= WHAT THIS TASK INVOLVES =
Look through the listing below for the word "digest" and copy every line where it occurs.

##### LISTED ENTRIES #####

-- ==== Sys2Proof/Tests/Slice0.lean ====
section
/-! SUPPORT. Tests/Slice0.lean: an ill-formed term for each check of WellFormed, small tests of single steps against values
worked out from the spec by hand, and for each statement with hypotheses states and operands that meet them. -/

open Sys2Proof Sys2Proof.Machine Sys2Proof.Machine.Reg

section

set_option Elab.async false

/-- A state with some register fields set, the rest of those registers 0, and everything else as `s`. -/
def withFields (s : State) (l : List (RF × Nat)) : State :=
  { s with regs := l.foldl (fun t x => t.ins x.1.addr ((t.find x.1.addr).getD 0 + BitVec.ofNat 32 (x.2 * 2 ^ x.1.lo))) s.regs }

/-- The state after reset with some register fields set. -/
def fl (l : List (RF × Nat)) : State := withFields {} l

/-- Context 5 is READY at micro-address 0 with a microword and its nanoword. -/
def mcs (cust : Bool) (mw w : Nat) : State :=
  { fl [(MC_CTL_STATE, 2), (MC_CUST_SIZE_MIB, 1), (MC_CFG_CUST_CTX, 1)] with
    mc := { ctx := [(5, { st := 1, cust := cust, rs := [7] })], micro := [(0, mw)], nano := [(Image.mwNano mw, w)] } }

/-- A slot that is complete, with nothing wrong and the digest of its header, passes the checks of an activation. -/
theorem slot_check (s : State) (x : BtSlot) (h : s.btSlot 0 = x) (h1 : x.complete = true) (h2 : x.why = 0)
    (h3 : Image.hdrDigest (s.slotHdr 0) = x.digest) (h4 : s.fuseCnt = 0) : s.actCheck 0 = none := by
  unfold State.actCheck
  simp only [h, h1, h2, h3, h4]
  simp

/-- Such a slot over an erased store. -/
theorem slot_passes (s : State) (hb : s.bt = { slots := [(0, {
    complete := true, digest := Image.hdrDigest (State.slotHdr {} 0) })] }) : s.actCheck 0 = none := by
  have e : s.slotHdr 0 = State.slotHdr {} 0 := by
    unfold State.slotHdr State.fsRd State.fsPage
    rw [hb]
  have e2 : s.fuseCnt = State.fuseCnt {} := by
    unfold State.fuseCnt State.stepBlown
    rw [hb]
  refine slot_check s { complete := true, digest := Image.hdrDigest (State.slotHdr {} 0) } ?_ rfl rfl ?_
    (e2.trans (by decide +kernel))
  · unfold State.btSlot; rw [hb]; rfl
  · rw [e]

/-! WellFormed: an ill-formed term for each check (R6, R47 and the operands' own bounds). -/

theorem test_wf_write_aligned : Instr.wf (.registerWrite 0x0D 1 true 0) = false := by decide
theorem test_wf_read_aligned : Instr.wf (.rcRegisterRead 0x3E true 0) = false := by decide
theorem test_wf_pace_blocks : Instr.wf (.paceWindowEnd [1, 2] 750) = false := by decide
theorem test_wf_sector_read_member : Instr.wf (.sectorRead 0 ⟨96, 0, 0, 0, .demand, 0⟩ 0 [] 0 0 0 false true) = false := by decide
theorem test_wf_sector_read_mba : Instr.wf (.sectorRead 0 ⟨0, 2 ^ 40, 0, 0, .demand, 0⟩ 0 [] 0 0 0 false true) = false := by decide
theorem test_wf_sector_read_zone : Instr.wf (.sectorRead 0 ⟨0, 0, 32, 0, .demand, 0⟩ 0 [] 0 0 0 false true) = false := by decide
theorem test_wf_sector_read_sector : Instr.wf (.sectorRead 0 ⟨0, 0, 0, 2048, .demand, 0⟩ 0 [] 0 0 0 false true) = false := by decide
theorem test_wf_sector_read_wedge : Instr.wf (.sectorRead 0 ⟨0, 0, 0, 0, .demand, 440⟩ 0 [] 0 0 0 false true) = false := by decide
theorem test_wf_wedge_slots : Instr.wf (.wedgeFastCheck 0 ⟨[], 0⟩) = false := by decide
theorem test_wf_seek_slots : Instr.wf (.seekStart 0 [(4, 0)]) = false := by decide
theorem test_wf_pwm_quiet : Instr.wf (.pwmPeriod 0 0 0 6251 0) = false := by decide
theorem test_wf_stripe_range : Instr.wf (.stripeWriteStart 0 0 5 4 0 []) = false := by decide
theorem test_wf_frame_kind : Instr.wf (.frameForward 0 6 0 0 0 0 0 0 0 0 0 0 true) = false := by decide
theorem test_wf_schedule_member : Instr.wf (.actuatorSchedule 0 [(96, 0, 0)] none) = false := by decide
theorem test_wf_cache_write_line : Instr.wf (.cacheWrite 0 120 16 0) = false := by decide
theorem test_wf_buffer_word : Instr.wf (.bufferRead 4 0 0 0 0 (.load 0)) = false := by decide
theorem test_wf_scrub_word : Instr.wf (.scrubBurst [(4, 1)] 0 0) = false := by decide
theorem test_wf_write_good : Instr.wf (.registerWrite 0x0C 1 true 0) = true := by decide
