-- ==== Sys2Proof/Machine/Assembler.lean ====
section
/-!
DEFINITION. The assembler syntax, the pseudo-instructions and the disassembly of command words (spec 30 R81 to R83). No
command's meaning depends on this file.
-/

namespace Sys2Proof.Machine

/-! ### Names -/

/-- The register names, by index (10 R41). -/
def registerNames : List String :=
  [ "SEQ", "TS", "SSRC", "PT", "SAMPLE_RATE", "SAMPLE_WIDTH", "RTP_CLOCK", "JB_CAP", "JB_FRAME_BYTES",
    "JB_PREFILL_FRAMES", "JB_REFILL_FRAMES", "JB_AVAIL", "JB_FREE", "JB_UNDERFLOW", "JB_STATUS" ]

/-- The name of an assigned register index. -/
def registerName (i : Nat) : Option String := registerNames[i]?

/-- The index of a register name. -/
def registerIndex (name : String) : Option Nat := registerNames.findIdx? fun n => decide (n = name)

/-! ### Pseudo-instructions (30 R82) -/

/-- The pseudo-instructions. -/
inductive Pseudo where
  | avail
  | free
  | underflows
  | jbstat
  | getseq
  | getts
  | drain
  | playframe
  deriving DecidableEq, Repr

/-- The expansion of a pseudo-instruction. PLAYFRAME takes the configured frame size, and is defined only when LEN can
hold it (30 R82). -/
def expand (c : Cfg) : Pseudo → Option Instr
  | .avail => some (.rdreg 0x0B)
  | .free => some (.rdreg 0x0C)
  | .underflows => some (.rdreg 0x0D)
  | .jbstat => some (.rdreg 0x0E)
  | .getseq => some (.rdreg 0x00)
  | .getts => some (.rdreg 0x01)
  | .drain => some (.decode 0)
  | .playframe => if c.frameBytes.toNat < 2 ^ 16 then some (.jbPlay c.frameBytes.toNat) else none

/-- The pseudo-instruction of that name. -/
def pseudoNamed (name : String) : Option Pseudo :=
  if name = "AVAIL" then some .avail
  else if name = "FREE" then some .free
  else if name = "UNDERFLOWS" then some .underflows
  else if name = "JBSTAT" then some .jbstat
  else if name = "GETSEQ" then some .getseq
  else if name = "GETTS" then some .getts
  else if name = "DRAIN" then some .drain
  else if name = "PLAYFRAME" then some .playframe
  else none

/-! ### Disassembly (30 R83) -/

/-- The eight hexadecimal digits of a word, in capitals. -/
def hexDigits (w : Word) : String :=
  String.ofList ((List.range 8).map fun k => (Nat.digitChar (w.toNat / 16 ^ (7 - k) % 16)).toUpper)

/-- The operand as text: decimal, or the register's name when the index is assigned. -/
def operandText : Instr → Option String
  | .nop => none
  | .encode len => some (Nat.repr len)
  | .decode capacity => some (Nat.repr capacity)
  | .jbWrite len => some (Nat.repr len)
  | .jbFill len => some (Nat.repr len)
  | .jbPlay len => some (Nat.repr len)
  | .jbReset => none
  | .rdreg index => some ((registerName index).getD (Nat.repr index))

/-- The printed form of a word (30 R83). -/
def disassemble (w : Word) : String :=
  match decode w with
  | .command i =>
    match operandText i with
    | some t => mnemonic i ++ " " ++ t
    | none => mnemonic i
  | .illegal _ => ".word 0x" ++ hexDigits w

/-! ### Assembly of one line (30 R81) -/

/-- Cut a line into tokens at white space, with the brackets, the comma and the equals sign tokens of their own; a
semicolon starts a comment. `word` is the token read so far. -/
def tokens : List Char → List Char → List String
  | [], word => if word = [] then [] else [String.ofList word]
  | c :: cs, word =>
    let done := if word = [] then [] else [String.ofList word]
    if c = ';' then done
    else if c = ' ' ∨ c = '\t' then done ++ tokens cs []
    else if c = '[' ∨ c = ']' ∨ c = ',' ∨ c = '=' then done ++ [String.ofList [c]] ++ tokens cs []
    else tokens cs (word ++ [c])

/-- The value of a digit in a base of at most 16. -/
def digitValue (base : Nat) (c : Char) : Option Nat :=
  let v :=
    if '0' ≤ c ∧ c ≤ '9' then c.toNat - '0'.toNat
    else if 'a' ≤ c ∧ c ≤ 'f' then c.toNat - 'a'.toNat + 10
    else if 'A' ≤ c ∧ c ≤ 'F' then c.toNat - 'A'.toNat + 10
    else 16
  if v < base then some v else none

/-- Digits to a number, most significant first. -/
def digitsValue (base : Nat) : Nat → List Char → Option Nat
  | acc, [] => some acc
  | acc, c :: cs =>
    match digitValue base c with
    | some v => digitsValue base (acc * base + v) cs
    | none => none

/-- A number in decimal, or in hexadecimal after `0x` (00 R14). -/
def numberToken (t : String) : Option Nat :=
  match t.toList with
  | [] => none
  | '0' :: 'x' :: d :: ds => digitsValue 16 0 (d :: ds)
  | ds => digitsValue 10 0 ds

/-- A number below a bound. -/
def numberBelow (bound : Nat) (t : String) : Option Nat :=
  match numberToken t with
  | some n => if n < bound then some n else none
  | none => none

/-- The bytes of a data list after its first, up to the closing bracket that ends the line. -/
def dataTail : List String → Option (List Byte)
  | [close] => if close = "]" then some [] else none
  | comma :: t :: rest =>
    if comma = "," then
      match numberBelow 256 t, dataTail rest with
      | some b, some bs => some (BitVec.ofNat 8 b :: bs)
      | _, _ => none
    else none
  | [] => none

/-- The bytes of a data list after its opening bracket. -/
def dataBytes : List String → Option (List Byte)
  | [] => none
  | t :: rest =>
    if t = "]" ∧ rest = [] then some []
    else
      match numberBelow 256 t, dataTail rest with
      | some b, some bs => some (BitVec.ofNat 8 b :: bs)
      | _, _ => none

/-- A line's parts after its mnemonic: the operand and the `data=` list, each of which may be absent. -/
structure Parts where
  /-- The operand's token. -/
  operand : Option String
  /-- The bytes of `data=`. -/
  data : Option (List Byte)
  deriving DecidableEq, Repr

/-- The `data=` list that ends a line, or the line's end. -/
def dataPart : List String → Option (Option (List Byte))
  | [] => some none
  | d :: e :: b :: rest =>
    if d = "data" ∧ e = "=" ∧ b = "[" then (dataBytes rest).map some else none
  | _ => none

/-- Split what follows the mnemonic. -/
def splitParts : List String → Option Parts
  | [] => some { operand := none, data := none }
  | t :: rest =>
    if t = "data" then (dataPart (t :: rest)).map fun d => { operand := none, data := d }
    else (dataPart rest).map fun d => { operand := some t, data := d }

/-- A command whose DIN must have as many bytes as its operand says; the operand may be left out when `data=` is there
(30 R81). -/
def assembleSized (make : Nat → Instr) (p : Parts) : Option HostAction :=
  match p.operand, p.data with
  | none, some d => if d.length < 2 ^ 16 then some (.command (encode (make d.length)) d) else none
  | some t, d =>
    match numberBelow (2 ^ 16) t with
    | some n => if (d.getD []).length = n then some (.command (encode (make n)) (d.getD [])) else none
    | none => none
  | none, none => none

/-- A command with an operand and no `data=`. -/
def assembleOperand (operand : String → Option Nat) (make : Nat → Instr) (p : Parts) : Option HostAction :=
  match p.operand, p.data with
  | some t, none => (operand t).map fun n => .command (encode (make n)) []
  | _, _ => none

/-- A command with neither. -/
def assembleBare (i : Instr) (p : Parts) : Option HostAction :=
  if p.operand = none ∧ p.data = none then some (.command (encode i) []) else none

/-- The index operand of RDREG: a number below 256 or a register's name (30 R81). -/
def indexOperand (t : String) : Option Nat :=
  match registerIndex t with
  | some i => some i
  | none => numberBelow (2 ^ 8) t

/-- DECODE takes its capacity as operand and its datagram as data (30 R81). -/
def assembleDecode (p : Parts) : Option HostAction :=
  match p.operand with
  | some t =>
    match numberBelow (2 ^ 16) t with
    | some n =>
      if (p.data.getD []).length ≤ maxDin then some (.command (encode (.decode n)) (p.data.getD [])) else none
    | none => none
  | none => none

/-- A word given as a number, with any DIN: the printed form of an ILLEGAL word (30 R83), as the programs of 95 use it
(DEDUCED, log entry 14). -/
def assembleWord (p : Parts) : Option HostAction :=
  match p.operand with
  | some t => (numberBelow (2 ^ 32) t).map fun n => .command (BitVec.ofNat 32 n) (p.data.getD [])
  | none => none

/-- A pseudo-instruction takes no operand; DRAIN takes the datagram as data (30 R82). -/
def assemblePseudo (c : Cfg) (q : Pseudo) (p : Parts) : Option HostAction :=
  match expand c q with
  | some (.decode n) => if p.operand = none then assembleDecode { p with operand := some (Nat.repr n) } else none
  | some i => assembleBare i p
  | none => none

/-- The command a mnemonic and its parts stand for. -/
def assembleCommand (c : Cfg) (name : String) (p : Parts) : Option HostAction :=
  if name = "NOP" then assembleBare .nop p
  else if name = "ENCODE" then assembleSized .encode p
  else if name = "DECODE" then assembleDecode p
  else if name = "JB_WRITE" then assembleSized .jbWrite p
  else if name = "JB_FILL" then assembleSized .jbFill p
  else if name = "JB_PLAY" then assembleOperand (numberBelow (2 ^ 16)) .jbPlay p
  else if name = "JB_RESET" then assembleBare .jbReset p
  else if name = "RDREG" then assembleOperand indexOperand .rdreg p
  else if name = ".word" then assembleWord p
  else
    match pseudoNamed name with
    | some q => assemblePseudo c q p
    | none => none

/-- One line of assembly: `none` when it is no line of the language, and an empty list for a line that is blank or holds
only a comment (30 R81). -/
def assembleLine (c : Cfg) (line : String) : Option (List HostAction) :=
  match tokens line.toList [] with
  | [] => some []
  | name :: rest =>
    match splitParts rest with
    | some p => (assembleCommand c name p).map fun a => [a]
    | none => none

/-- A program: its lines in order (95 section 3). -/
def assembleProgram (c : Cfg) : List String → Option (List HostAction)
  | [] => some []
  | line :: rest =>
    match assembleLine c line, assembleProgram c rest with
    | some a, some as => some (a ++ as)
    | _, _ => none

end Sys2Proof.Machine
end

#####

= ANSWER TO THIS EXERCISE =
/-- A slot that is complete, with nothing wrong and the digest of its header, passes the checks of an activation. -/
    (h3 : Image.hdrDigest (s.slotHdr 0) = x.digest) (h4 : s.fuseCnt = 0) : s.actCheck 0 = none := by
    complete := true, digest := Image.hdrDigest (State.slotHdr {} 0) })] }) : s.actCheck 0 = none := by
  refine slot_check s { complete := true, digest := Image.hdrDigest (State.slotHdr {} 0) } ?_ rfl rfl ?_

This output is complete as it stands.